Living with endometriosis – Laura’s fight to becoming a mum
- Endometriosis sufferer Laura shares her experience of living with the incurable condition
- Laura is one in 10 woman living with endometriosis
Laura was diagnosed with endometriosis in 2009 at the age of 24, after 16 years of undiagnosed suffering.
Aged eight Laura had started her period, and by the age of 10 was having two periods per month. By the ages of 12-13 Laura had been prescribed with the contraceptive pill by her doctor, in an attempt to help combat the agony she was in.
Sexual relationships were accompanied with extreme pain, bleeding after sex and bloating – to the point where she was being mistaken for being pregnant.
By July 2009 Laura’s doctor suspected she could have endometriosis; due to her menstrual history and the fact she was suffering with fatigue, and chronic pain in her legs, back and abdomen.
In August 2009, after a laparoscopy, Laura was told she had endometriosis.
Laura had researched endometriosis and was instantly fearing the worst – her main concern being her fear of not being able to have children.
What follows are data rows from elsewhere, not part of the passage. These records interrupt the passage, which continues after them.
-- ==== Sys2Proof/Machine/Loader.lean ====
section
/-! DEFINITION. The program text format, host level (30_encoding.md R62). The strict reading of D20 is taken. -/

namespace Sys2Proof.Machine

/-- Why a text is no program (R62, R105). -/
inductive ParseError
  /-- A token that is not an optional `-` and one or more decimal digits (D20). -/
  | malformedToken (token : List Char)
  /-- An integer that is no word of a finite `XLEN` (R62, D20). -/
  | notRepresentable (value : Int)
deriving DecidableEq, Repr

/-- Whitespace: blank, tab, line feed, carriage return. PRESUMED, log entry 9: the spec names no characters. -/
def isBlank (c : Char) : Bool := c == ' ' || c == '\t' || c == '\n' || c == '\r'

/-- Whitespace trimmed at the two ends only (R62, D20). -/
def trimBlanks (text : List Char) : List Char :=
  ((text.dropWhile isBlank).reverse.dropWhile isBlank).reverse

/-- The tokens between commas; an empty text has one empty token (D20). -/
def splitCommas : List Char → List (List Char)
  | [] => [[]]
  | c :: cs =>
    if c = ',' then [] :: splitCommas cs
    else match splitCommas cs with
      | [] => [[c]]
      | t :: ts => (c :: t) :: ts

/-- The value of a decimal digit. -/
def digitValue (c : Char) : Option Nat :=
  if 48 ≤ c.toNat ∧ c.toNat ≤ 57 then some (c.toNat - 48) else none

/-- The value of a run of decimal digits, most significant first. -/
def digitsValue : Nat → List Char → Option Nat
  | acc, [] => some acc
  | acc, c :: cs =>
    match digitValue c with
    | some d => digitsValue (10 * acc + d) cs
    | none => none

/-- One or more decimal digits (D20). -/
def parseNatural : List Char → Option Nat
  | [] => none
  | c :: cs => digitsValue 0 (c :: cs)

/-- A token: an optional `-` and one or more decimal digits (R62, D20). -/
def parseInteger : List Char → Option Int
  | '-' :: cs => (parseNatural cs).map (fun n => -(n : Int))
  | cs => (parseNatural cs).map (fun n => (n : Int))

/-- One token to one word, or the error of the load. -/
def parseToken (x : XLen) (token : List Char) : Except ParseError Word :=
  match parseInteger token with
  | none => .error (.malformedToken token)
  | some v => if representable x v then .ok v else .error (.notRepresentable v)

/-- The words of the tokens in order; the first bad token is the error. -/
def parseTokens (x : XLen) : List (List Char) → Except ParseError (List Word)
  | [] => .ok []
  | t :: ts => do
    let w ← parseToken x t
    let ws ← parseTokens x ts
    pure (w :: ws)

/-- The program image of a text: the `k`-th integer of the line is the initial content of address `k` (R62). -/
def parseProgram (x : XLen) (text : List Char) : Except ParseError (List Word) :=
  parseTokens x (splitCommas (trimBlanks text))

/-- The decimal digit of a value below 10. -/
def digitChar (d : Nat) : Char := Char.ofNat (48 + d)

/-- Decimal digits, most significant first, on fuel; `n + 1` is always enough. -/
def decimalDigits : Nat → Nat → List Char
  | 0, n => [digitChar n]
  | k + 1, n => if n < 10 then [digitChar n] else decimalDigits k (n / 10) ++ [digitChar (n % 10)]

/-- A word written in the text format (R62). -/
def renderWord : Word → List Char
  | .ofNat n => decimalDigits n n
  | .negSucc n => '-' :: decimalDigits (n + 1) (n + 1)

/-- A program image written in the text format (R62): the inverse of the loader. -/
def renderProgram : List Word → List Char
  | [] => []
  | [w] => renderWord w
  | w :: ws => renderWord w ++ ',' :: renderProgram ws

end Sys2Proof.Machine
end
“I was devastated – I felt like my life was over. All I ever wanted was to be a mum and there was a huge risk of this not happening.”
Laura was told her chances of having children were slim, due to her endometriosis, but her doctor provided an option to increase the likelihood of conception.
This option was a hormone treatment through hormone replacement therapy (HRT), a pseudo-menopause, consisting of monthly injections of the hormone Zoladex and Livial tablets. Laura had a year’s window for this method to work – or her chances of pregnancy would drop drastically.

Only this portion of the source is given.